**WORK REQUIRED**
Determine how many lines below contain the word "loaded", then state only that figure.

**SUPPLIED INFORMATION**

-- ==== Sys2Proof/Machine/CrcAlg.lean ====
section
/-! DEFINITION. The CRC-32 function (40_crc.md R130, R131) and the four algorithms, each with the loop body and the tables 40_crc.md R145
gives it (log 15). That they agree (R146) is a statement about this file, not a part of it. -/

namespace Sys2Proof.Machine

/-- `POLY` (00_scope.md R10). -/
def poly : Word := 0xEDB88320#32

/-- `step(c)` (40_crc.md R130). -/
def stepBit (c : Word) : Word :=
  if c.getLsbD 0 then (c >>> 1) ^^^ poly else c >>> 1

/-- `shift(c, n)`: `step` applied `n` times (40_crc.md R130). -/
def shiftBits (c : Word) : Nat → Word
  | 0 => c
  | n + 1 => shiftBits (stepBit c) n

/-- The body of the loop of `Crc32` (40_crc.md R131). -/
def crcByteStep (c : Word) (b : Byte) : Word := shiftBits (c ^^^ zext32 b) 8

/-- `Crc32(d, seed)`, the function every command computes (40_crc.md R131; the start value is `~seed`, 90_conflicts.md C1). -/
def crc32 (d : List Byte) (seed : Word) : Word :=
  ~~~ (d.foldl crcByteStep (~~~ seed))

/-- Bitwise loop body: the byte is added, then `step` eight times (40_crc.md R145). -/
def bitwiseBody (c : Word) (b : Byte) : Word :=
  let x := c ^^^ zext32 b
  stepBit (stepBit (stepBit (stepBit (stepBit (stepBit (stepBit (stepBit x)))))))

/-- One half of the nibble loop body (40_crc.md R145). -/
def nibbleHalf (c : Word) : Word := (c >>> 4) ^^^ t4 (c &&& 0xF#32).toNat

/-- Nibble loop body (40_crc.md R145). -/
def nibbleBody (c : Word) (b : Byte) : Word := nibbleHalf (nibbleHalf (c ^^^ zext32 b))

/-- Byte loop body, also the tail of the slicing loop (40_crc.md R145). -/
def byteBody (c : Word) (b : Byte) : Word :=
  (c >>> 8) ^^^ t8 ((c ^^^ zext32 b) &&& 0xFF#32).toNat

/-- The slicing loop's step over four bytes, the lowest address in bits 7 to 0 (40_crc.md R145). -/
def sliceBody (c : Word) (b0 b1 b2 b3 : Byte) : Word :=
  let x := c ^^^ le32 b0 b1 b2 b3
  s3 (x.extractLsb' 0 8).toNat ^^^ s2 (x.extractLsb' 8 8).toNat ^^^
    s1 (x.extractLsb' 16 8).toNat ^^^ t8 (x.extractLsb' 24 8).toNat

/-- The slicing loop: groups of four bytes of the sequence, then 0 to 3 tail bytes (40_crc.md R145). -/
def sliceLoop (c : Word) : List Byte → Word
  | b0 :: b1 :: b2 :: b3 :: rest => sliceLoop (sliceBody c b0 b1 b2 b3) rest
  | tail => tail.foldl byteBody c

/-- The four algorithms (00_scope.md R3, R14). -/
inductive CrcAlg where
  | bitwise
  | nibble
  | byte
  | slicing
deriving DecidableEq, Repr

/-- The loop of an algorithm from the accumulator `c` (40_crc.md R145). -/
def CrcAlg.loop : CrcAlg → Word → List Byte → Word
  | .bitwise, c, d => d.foldl bitwiseBody c
  | .nibble, c, d => d.foldl nibbleBody c
  | .byte, c, d => d.foldl byteBody c
  | .slicing, c, d => sliceLoop c d

/-- `Crc32_alg(d, seed)`: start `~seed` and finish `~c` are the same in all four (40_crc.md R145). -/
def crcBy (alg : CrcAlg) (d : List Byte) (seed : Word) : Word :=
  ~~~ (alg.loop (~~~ seed) d)

end Sys2Proof.Machine
end

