-- ==== Sys2Proof/Laws/Flags.lean ====
section
/-! SUPPORT. What each operation on `STATUS` leaves in each of its fields (10_state.md R46 to R50), and that each keeps the reserved
bits at 0. -/

namespace Sys2Proof.Machine

/-! ### `setErrCode` -/

@[simp] theorem errCodeOf_setErrCode (e : ErrCode) (st : Word) : errCodeOf (setErrCode e st) = e.code := by
  apply BitVec.eq_of_getLsbD_eq
  intro i hi
  interval_cases i <;> cases e <;> simp [errCodeOf, setErrCode, ErrCode.code]

@[simp] theorem errStickyOf_setErrCode (e : ErrCode) (st : Word) :
    errStickyOf (setErrCode e st) = errStickyOf st := by
  cases e <;> simp [errStickyOf, setErrCode, ErrCode.code]

@[simp] theorem resValidOf_setErrCode (e : ErrCode) (st : Word) :
    resValidOf (setErrCode e st) = resValidOf st := by
  cases e <;> simp [resValidOf, setErrCode, ErrCode.code]

@[simp] theorem chunkValidOf_setErrCode (e : ErrCode) (st : Word) :
    chunkValidOf (setErrCode e st) = chunkValidOf st := by
  cases e <;> simp [chunkValidOf, setErrCode, ErrCode.code]

/-! ### `setErrSticky` and `clearErrSticky` -/

@[simp] theorem errCodeOf_setErrSticky (st : Word) : errCodeOf (setErrSticky st) = errCodeOf st := by
  apply BitVec.eq_of_getLsbD_eq
  intro i hi
  interval_cases i <;> simp [errCodeOf, setErrSticky]

@[simp] theorem errStickyOf_setErrSticky (st : Word) : errStickyOf (setErrSticky st) = true := by
  simp [errStickyOf, setErrSticky]

@[simp] theorem resValidOf_setErrSticky (st : Word) : resValidOf (setErrSticky st) = resValidOf st := by
  simp [resValidOf, setErrSticky]

@[simp] theorem chunkValidOf_setErrSticky (st : Word) : chunkValidOf (setErrSticky st) = chunkValidOf st := by
  simp [chunkValidOf, setErrSticky]

@[simp] theorem errCodeOf_clearErrSticky (st : Word) : errCodeOf (clearErrSticky st) = errCodeOf st := by
  apply BitVec.eq_of_getLsbD_eq
  intro i hi
  interval_cases i <;> simp [errCodeOf, clearErrSticky]

@[simp] theorem errStickyOf_clearErrSticky (st : Word) : errStickyOf (clearErrSticky st) = false := by
  simp [errStickyOf, clearErrSticky]

@[simp] theorem resValidOf_clearErrSticky (st : Word) : resValidOf (clearErrSticky st) = resValidOf st := by
  simp [resValidOf, clearErrSticky]

@[simp] theorem chunkValidOf_clearErrSticky (st : Word) :
    chunkValidOf (clearErrSticky st) = chunkValidOf st := by
  simp [chunkValidOf, clearErrSticky]

/-! ### `setResValid` and `setChunkValid` -/

@[simp] theorem errCodeOf_setResValid (st : Word) : errCodeOf (setResValid st) = errCodeOf st := by
  apply BitVec.eq_of_getLsbD_eq
  intro i hi
  interval_cases i <;> simp [errCodeOf, setResValid]

@[simp] theorem errStickyOf_setResValid (st : Word) : errStickyOf (setResValid st) = errStickyOf st := by
  simp [errStickyOf, setResValid]

@[simp] theorem resValidOf_setResValid (st : Word) : resValidOf (setResValid st) = true := by
  simp [resValidOf, setResValid]

@[simp] theorem chunkValidOf_setResValid (st : Word) : chunkValidOf (setResValid st) = chunkValidOf st := by
  simp [chunkValidOf, setResValid]

@[simp] theorem errCodeOf_setChunkValid (st : Word) : errCodeOf (setChunkValid st) = errCodeOf st := by
  apply BitVec.eq_of_getLsbD_eq
  intro i hi
  interval_cases i <;> simp [errCodeOf, setChunkValid]

@[simp] theorem errStickyOf_setChunkValid (st : Word) :
    errStickyOf (setChunkValid st) = errStickyOf st := by
  simp [errStickyOf, setChunkValid]

@[simp] theorem resValidOf_setChunkValid (st : Word) : resValidOf (setChunkValid st) = resValidOf st := by
  simp [resValidOf, setChunkValid]

@[simp] theorem chunkValidOf_setChunkValid (st : Word) : chunkValidOf (setChunkValid st) = true := by
  simp [chunkValidOf, setChunkValid]

/-! ### The reserved bits -/

theorem statusLegal_iff (st : Word) : statusLegal st = true ↔ st &&& 0xFFFCFEFC#32 = 0#32 := by
  simp [statusLegal]

theorem statusLegal_setErrCode (e : ErrCode) (st : Word) (h : statusLegal st = true) :
    statusLegal (setErrCode e st) = true := by
  rw [statusLegal_iff] at *
  have hst : (st &&& 0xFFFFFFF0#32) &&& 0xFFFCFEFC#32 = 0#32 := by
    rw [BitVec.and_assoc, BitVec.and_comm 0xFFFFFFF0#32, ← BitVec.and_assoc, h]
    rfl
  rw [setErrCode, BitVec.and_or_distrib_right, hst]
  cases e <;> rfl

theorem statusLegal_or (st v : Word) (h : statusLegal st = true) (hv : v &&& 0xFFFCFEFC#32 = 0#32) :
    statusLegal (st ||| v) = true := by
  rw [statusLegal_iff] at *
  rw [BitVec.and_or_distrib_right, h, hv]
  rfl

theorem statusLegal_setErrSticky (st : Word) (h : statusLegal st = true) :
    statusLegal (setErrSticky st) = true := statusLegal_or st _ h rfl

theorem statusLegal_setResValid (st : Word) (h : statusLegal st = true) :
    statusLegal (setResValid st) = true := statusLegal_or st _ h rfl

theorem statusLegal_setChunkValid (st : Word) (h : statusLegal st = true) :
    statusLegal (setChunkValid st) = true := statusLegal_or st _ h rfl

theorem statusLegal_clearErrSticky (st : Word) (h : statusLegal st = true) :
    statusLegal (clearErrSticky st) = true := by
  rw [statusLegal_iff] at *
  rw [clearErrSticky, BitVec.and_assoc, BitVec.and_comm 0xFFFFFEFF#32, ← BitVec.and_assoc, h]
  rfl

end Sys2Proof.Machine
end

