-- ==== Sys2Proof/Tests/Slice0.lean ====
section
/-! SUPPORT. Tests on fixed values, each with its expected result from spec/ (the vector or rule is named), and for every statement
with hypotheses the values that meet them (theorems `meets_…`). -/

open Sys2Proof Sys2Proof.Machine Sys2Proof.Statements

namespace Sys2Proof.Tests

/-- The state in which an outcome goes on. -/
def nextOf : Host.Outcome State Fault Refusal → Option State
  | .next s => some s
  | .fault _ => none
  | .refused _ => none

/-- `STATUS` and `RESULT` after an outcome. -/
def statusResult (o : Host.Outcome State Fault Refusal) : Option (Word × Word) :=
  (nextOf o).map (fun t => (t.status, t.result))

/-- The reset state with `size` bytes of data memory, of which those from `a` upward hold `data`. -/
def loaded (size a : Nat) (data : List Byte) : State :=
  { State.reset with
    config := { memSize := size, regBase := 0x100, devices := [] }
    mem := Memory.writeBytes [] a data }

/-- `loaded` with the operands of a CRC command. -/
def crcState (a : Nat) (data : List Byte) (seed addr len : Word) : State :=
  { loaded 0x1000 a data with seed := seed, addr := addr, len := len }

/-- The bytes of "123456789". -/
def digits : List Byte :=
  [0x31#8, 0x32#8, 0x33#8, 0x34#8, 0x35#8, 0x36#8, 0x37#8, 0x38#8, 0x39#8]

/-- The `IEND` chunk of vector K1. -/
def iend : List Byte :=
  [0x00#8, 0x00#8, 0x00#8, 0x00#8, 0x49#8, 0x45#8, 0x4E#8, 0x44#8, 0xAE#8, 0x42#8, 0x60#8, 0x82#8]

/-- Vector K6: the `IEND` chunk in the last 12 bytes of a memory of 0x40 bytes. -/
def chunkAtEnd : State := { loaded 0x40 0x34 iend with addr := 0x34#32 }

/-- 0x40 bytes of data memory with a read-sensitive device at 0x20 to 0x23. -/
def withDevice (addr len : Word) : State :=
  { State.reset with
    config := { memSize := 0x40, regBase := 0x100, devices := [{ base := 0x20, size := 4 }] }
    addr := addr
    len := len }

/-! ### Decoding (30_encoding.md R105, R107; vectors DC1 to DC15) -/

/-- The words of R105, written bit by bit from bit 31 down to bit 0. -/
theorem test_decode_table_words :
    decode 0b00000000000000000000000000000001#32 = some .crcBit ∧
    decode 0b00000000000000000000000000000010#32 = some .crcNib ∧
    decode 0b00000000000000000000000000000011#32 = some .crcByte ∧
    decode 0b00000000000000000000000000000100#32 = some .crcS4 ∧
    decode 0b00000000000000000000000000000101#32 = some .crc ∧
    decode 0b00000000000000000000000000010000#32 = some .chunkChk ∧
    decode 0b00000000000000000000000000100000#32 = some .storeBe ∧
    decode 0b00000000000000000000000100100000#32 = some .storeLe := by
  refine ⟨?_, ?_, ?_, ?_, ?_, ?_, ?_, ?_⟩ <;> decide

/-- DC1, DC4, DC5, DC7, DC10 to DC15. -/
theorem test_decode_illegal_words :
    [0x00000000#32, 0x00000006#32, 0x0000000F#32, 0x00000011#32, 0x00000101#32].map decode = List.replicate 5 none ∧
    [0x00000110#32, 0x00000220#32, 0x80000005#32, 0x000000FF#32, 0xFFFFFFFF#32].map decode = List.replicate 5 none := by
  constructor <;> rfl

/-- No two rows of the opcode map cover one word: the masks are full and the patterns differ (R104). -/
theorem test_rows_do_not_overlap :
    opcodeTable.Pairwise (fun r q => r.mask = 0xFFFFFFFF#32 ∧ q.mask = 0xFFFFFFFF#32 ∧ r.pattern ≠ q.pattern) := by decide

/-- The host's entry reads the same words, and refuses one with a bit above bit 31. -/
theorem test_decode_table_word :
    decodeTableWord 32 0x120 = some .storeLe ∧ decodeTableWord 32 0x20 = some .storeBe ∧
    decodeTableWord 40 0x100000005 = none := by decide

/-! ### WellFormed: each check refuses an ill-formed term -/

/-- `MEM_SIZE` 0 and 2^32 + 1 are refused, 1 and 2^32 are not (00_scope.md R11). -/
theorem test_memSizeOk_refuses :
    Config.memSizeOk { memSize := 0, regBase := 0, devices := [] } = false ∧
    Config.memSizeOk { memSize := 2 ^ 32 + 1, regBase := 0, devices := [] } = false ∧
    Config.memSizeOk { memSize := 1, regBase := 0, devices := [] } = true ∧
    Config.memSizeOk { memSize := 2 ^ 32, regBase := 0, devices := [] } = true := by decide

/-- A `REG_BASE` that is no multiple of 256 is refused (00_scope.md R12). -/
theorem test_regBaseOk_refuses :
    Config.regBaseOk { memSize := 1, regBase := 0x1FF, devices := [] } = false ∧
    Config.wf { memSize := 1, regBase := 0x1FF, devices := [] } = false ∧
    Config.wf { memSize := 0, regBase := 0x100, devices := [] } = false ∧
    Config.wf { memSize := 1, regBase := 0x100, devices := [] } = true := by decide

/-- A reserved bit, `ORD` off the store, and an unused `OP` are each refused by their check (R102, R103, R107). -/
theorem test_word_checks_refuse :
    wordRsvOk 0x00000205#32 = false ∧ wordOrdOk 0x00000105#32 = false ∧ wordOpOk 0x00000021#32 = false ∧
    wordWf 0x00000205#32 = false ∧ wordWf 0x00000105#32 = false ∧ wordWf 0x00000021#32 = false ∧
    wordWf 0x00000120#32 = true := by decide

/-- A command has no operand, so none is ill formed (R106). -/
theorem test_every_command_is_well_formed :
    ∀ i ∈ [Instr.crcBit, .crcNib, .crcByte, .crcS4, .crc, .chunkChk, .storeBe, .storeLe], i.wf = true := by decide

/-! ### The commands (95_test_vectors.md) -/

/-- V9: "a" with seed 0x12345678. -/
theorem test_crcBit_v9 :
    statusResult (exec .crcBit (crcState 0x100 [0x61#8] 0x12345678#32 0x100#32 1#32)) =
      some (0x00010000#32, 0xB67B731B#32) := by decide

/-- RG5: zero length past the end of memory is `RANGE`. -/
theorem test_crcBit_rg5 :
    statusResult (exec .crcBit (crcState 0 [] 0x12345678#32 0x1001#32 0#32)) = some (0x00000102#32, 0#32) := by decide

/-- V13 at an odd address. -/
theorem test_crcNib_v13 :
    statusResult (exec .crcNib (crcState 0x103 digits 0#32 0x103#32 9#32)) =
      some (0x00010000#32, 0xCBF43926#32) := by decide

/-- RG7: the sum of address and length does not wrap. -/
theorem test_crcNib_rg7 :
    statusResult (exec .crcNib (crcState 0 [] 0#32 1#32 0xFFFFFFFF#32)) = some (0x00000102#32, 0#32) := by decide

/-- V17: the all-ones seed over real data. -/
theorem test_crcByte_v17 :
    statusResult (exec .crcByte (crcState 0x100 digits 0xFFFFFFFF#32 0x100#32 9#32)) =
      some (0x00010000#32, 0xD202D277#32) := by decide

/-- V6: only bit 0 set. -/
theorem test_crcByte_v6 :
    statusResult (exec .crcByte (crcState 0x100 [0x01#8] 0#32 0x100#32 1#32)) =
      some (0x00010000#32, 0xA505DF1B#32) := by decide

/-- The prefix of 7 digits: one slicing group and a tail of three. -/
theorem test_crcS4_prefix7 :
    statusResult (exec .crcS4 (crcState 0x100 digits 0#32 0x100#32 7#32)) =
      some (0x00010000#32, 0x5003699F#32) := by decide

/-- V13 at an odd address: two slicing groups and a tail of one. -/
theorem test_crcS4_v13 :
    statusResult (exec .crcS4 (crcState 0x101 digits 0#32 0x101#32 9#32)) =
      some (0x00010000#32, 0xCBF43926#32) := by decide

/-- V15: the second piece of a chain. -/
theorem test_crc_v15 :
    statusResult (exec .crc (crcState 0x100 (digits.drop 4) 0x9BE3E0A3#32 0x100#32 5#32)) =
      some (0x00010000#32, 0xCBF43926#32) := by decide

/-- RG2 and RG1: the last byte of memory, and one past it. -/
theorem test_crc_rg2_rg1 :
    statusResult (exec .crc (crcState 0xFFF [0x61#8] 0#32 0xFFF#32 1#32)) = some (0x00010000#32, 0xE8B7BE43#32) ∧
    statusResult (exec .crc (crcState 0xFFF [0x61#8] 0#32 0xFFF#32 2#32)) = some (0x00000102#32, 0#32) := by decide

/-- K6: the chunk that ends exactly at `MEM_SIZE`. -/
theorem test_chunkChk_k6 :
    (nextOf (exec .chunkChk chunkAtEnd)).map
        (fun t => (t.status, t.result, t.chunkLen, t.chunkType, t.chunkCrc, t.chunkNext)) =
      some (0x00030000#32, 0xAE426082#32, 0#32, 0x49454E44#32, 0xAE426082#32, 0x40#32) := by decide

/-- K3: a corrupted `IHDR` payload. -/
theorem test_chunkChk_k3 :
    (nextOf (exec .chunkChk { loaded 0x1000 8
          [0x00#8, 0x00#8, 0x00#8, 0x0D#8, 0x49#8, 0x48#8, 0x44#8, 0x52#8, 0x00#8, 0x00#8, 0x00#8, 0x01#8, 0x00#8, 0x00#8, 0x00#8,
            0x01#8, 0x10#8, 0x02#8, 0x00#8, 0x00#8, 0x00#8, 0x90#8, 0x77#8, 0x53#8, 0xDE#8] with addr := 8#32 })).map
        (fun t => (t.status, t.result, t.chunkLen, t.chunkType, t.chunkCrc, t.chunkNext)) =
      some (0x00030103#32, 0xC0E78F9D#32, 0x0D#32, 0x49484452#32, 0x907753DE#32, 0x21#32) := by decide

/-- ST1. -/
theorem test_storeBe_st1 :
    (nextOf (exec .storeBe { loaded 0x1000 0 [] with addr := 0x10#32, result := 0xAE426082#32 })).map
        (fun t => (t.status, t.mem.readBytes 0x10 4)) =
      some (0#32, [0xAE#8, 0x42#8, 0x60#8, 0x82#8]) := by decide

/-- ST4 and ST7: a store that does not fit writes nothing. -/
theorem test_storeBe_st4_st7 :
    (nextOf (exec .storeBe { loaded 0x1000 0 [] with addr := 0xFFD#32, result := 0x12345678#32 })).map
        (fun t => (t.status, t.mem)) = some (0x00000102#32, []) ∧
    (nextOf (exec .storeBe { loaded 0x1000 0 [] with addr := 0xFFFFFFFE#32, result := 0x12345678#32 })).map
        (fun t => (t.status, t.mem)) = some (0x00000102#32, []) := by decide

/-- ST3: the highest address that fits. -/
theorem test_storeLe_st3 :
    (nextOf (exec .storeLe { loaded 0x1000 0 [] with addr := 0xFFC#32, result := 0x12345678#32 })).map
        (fun t => (t.status, t.mem.readBytes 0xFFC 4)) =
      some (0#32, [0x78#8, 0x56#8, 0x34#8, 0x12#8]) := by decide

/-- Every row of the opcode table, prepared as the first instruction after reset, is what the next step runs. -/
theorem test_first_instruction_runs :
    ∀ i ∈ [Instr.crcBit, .crcNib, .crcByte, .crcS4, .crc, .chunkChk, .storeBe, .storeLe],
      nextOf (step (State.reset.withFetchWord 32 (encode i).toNat)) = nextOf (exec i State.reset) ∧
        (nextOf (exec i State.reset)).isSome = true := by decide

/-- The check entries of R144. -/
theorem test_slicing_check_entries :
    [0x01, 0x02, 0x03, 0x04, 0x10, 0x80, 0xFF].map s1 =
      [0x191B3141#32, 0x32366282#32, 0x2B2D53C3#32, 0x646CC504#32, 0x4AC21251#32, 0x3B83984B#32, 0x9324FD72#32] ∧
    [0x01, 0x02, 0x03, 0x04, 0x10, 0x80, 0xFF].map s2 =
      [0x01C26A37#32, 0x0384D46E#32, 0x0246BE59#32, 0x0709A8DC#32, 0x1C26A370#32, 0xE1351B80#32, 0xBE9834ED#32] ∧
    [0x01, 0x02, 0x03, 0x04, 0x10, 0x80, 0xFF].map s3 =
      [0xB8BC6765#32, 0xAA09C88B#32, 0x12B5AFEE#32, 0x8F629757#32, 0x5019579F#32, 0xED59B63B#32, 0xDE0506F1#32] := by decide

/-! ### The register window (vectors RA1 to RA9) -/

/-- RA2 to RA4: only bit 8 of the value written counts, and only `ERR_STICKY` is cleared. -/
theorem test_status_write :
    [0x00000100#32, 0x00000000#32, 0xFFFFFFFF#32].map (fun v =>
      (nextOf (step { State.reset with status := 0x00010102#32, pending := [.regWrite 4 .word v] })).map (fun t => t.status)) =
      [some 0x00010002#32, some 0x00010102#32, some 0x00010002#32] := by decide

/-- RA5, RA8, RA9: a read-only register ignores a write, `SEED` takes it, a reserved offset ignores it. -/
theorem test_register_writes :
    (nextOf (step { State.reset with result := 0xCBF43926#32, pending := [.regWrite 0x14 .word 0#32] })).map
        (fun t => t.result) = some 0xCBF43926#32 ∧
    (nextOf (step { State.reset with pending := [.regWrite 0x08 .word 0xDEADBEEF#32] })).map
        (fun t => t.seed) = some 0xDEADBEEF#32 ∧
    nextOf (step { State.reset with pending := [.regWrite 0x40 .word 0x11223344#32] }) = some State.reset := by decide

/-- RA6, RA7: `CMD` and the reserved offsets read 0. -/
theorem test_register_reads :
    ∀ a ∈ [0x00, 0x28, 0x80, 0xFC],
      (nextOf (step { State.reset with seed := 7#32, pending := [.regRead a .word] })).map (fun t => t.replies) =
        some [Reply.word 0#32] := by decide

**EXERCISE OUTPUT**
9